_Information shown_.
____________

-- ==== Sys2Proof/Config.lean ====
section
/-! DEFINITION. The implementation parameters of 00_scope R6 and 10_state R29: what the spec leaves open is a field of
`Params`, and the machine runs under `Config.params`, whose fields are constants with no body. -/

namespace Sys2Proof

/-- A capacity in bytes; `none` is infinity (00_scope R6). -/
abbrev Capacity := Option Nat

/-- `n` bytes fit the capacity. Nothing at all always fits. -/
def Capacity.allows (cap : Capacity) : Nat → Bool
  | 0 => true
  | n + 1 => match cap with
    | none => true
    | some c => decide (n + 1 ≤ c)

/-- The parameters of one instance that are not state of it (10_state R29), and the values the spec leaves unspecified. -/
structure Params where
  /-- `PENDING_CAP`, the capacity of the decoder's accumulator (20_memory R41; D15). -/
  pendingCap : Capacity
  /-- `MAX_CHUNK`, the largest chunk a command may carry (00_scope R6; D34). -/
  maxChunk : Capacity
  /-- `aead.encrypt(plaintext, key, nonce, aad, tagLength)`; `none` is `CipherError` (41_aead_adapter R68). -/
  encrypt : Bytes → Key → Bytes → Bytes → Nat → Option Bytes
  /-- `aead.decrypt(ciphertext_and_tag, key, nonce, aad, tagLength)`; `none` is `AuthenticationError` (R68). -/
  decrypt : Bytes → Key → Bytes → Bytes → Nat → Option Bytes
  /-- Byte `i` of the `k`-th draw the random-number port answers, under no law (41_aead_adapter R73; D17). -/
  rng : Nat → Nat → Byte
  /-- Byte `i` of the unit's `k`-th unspecified byte string (93_implementation_defined U14): a free value, log 6. -/
  free : UnitId → Nat → Nat → Byte

/-- Log 8: uninterpreted, so that a claim holds for every capacity. -/
opaque Config.pendingCap : Capacity

/-- Log 9: uninterpreted. -/
opaque Config.maxChunk : Capacity

/-- Log 4: uninterpreted; "a model takes it as an argument" (00_scope R6). -/
opaque Config.encrypt : Bytes → Key → Bytes → Bytes → Nat → Option Bytes

/-- Log 4: uninterpreted. -/
opaque Config.decrypt : Bytes → Key → Bytes → Bytes → Nat → Option Bytes

/-- Log 5: uninterpreted. -/
opaque Config.rng : Nat → Nat → Byte

/-- Log 6: the free value behind the unspecified nonces, uninterpreted. -/
opaque Config.free : UnitId → Nat → Nat → Byte

/-- The parameters the machine of `step` runs under. -/
def Config.params : Params where
  pendingCap := Config.pendingCap
  maxChunk := Config.maxChunk
  encrypt := Config.encrypt
  decrypt := Config.decrypt
  rng := Config.rng
  free := Config.free

/-- `LMAX`, the largest frame length the length field can carry (00_scope R6). -/
def lmax : Nat := 2 ^ 32 - 1

end Sys2Proof
end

____________

_To do_. Please repeat, exactly and only, the lines from the one containing "4: uninterpreted. -/" through the last line of the records, both included.

_Task answer_.
/-- Log 4: uninterpreted. -/
opaque Config.decrypt : Bytes → Key → Bytes → Bytes → Nat → Option Bytes

/-- Log 5: uninterpreted. -/
opaque Config.rng : Nat → Nat → Byte

/-- Log 6: the free value behind the unspecified nonces, uninterpreted. -/
opaque Config.free : UnitId → Nat → Nat → Byte

/-- The parameters the machine of `step` runs under. -/
def Config.params : Params where
  pendingCap := Config.pendingCap
  maxChunk := Config.maxChunk
  encrypt := Config.encrypt
  decrypt := Config.decrypt
  rng := Config.rng
  free := Config.free

/-- `LMAX`, the largest frame length the length field can carry (00_scope R6). -/
def lmax : Nat := 2 ^ 32 - 1

end Sys2Proof
end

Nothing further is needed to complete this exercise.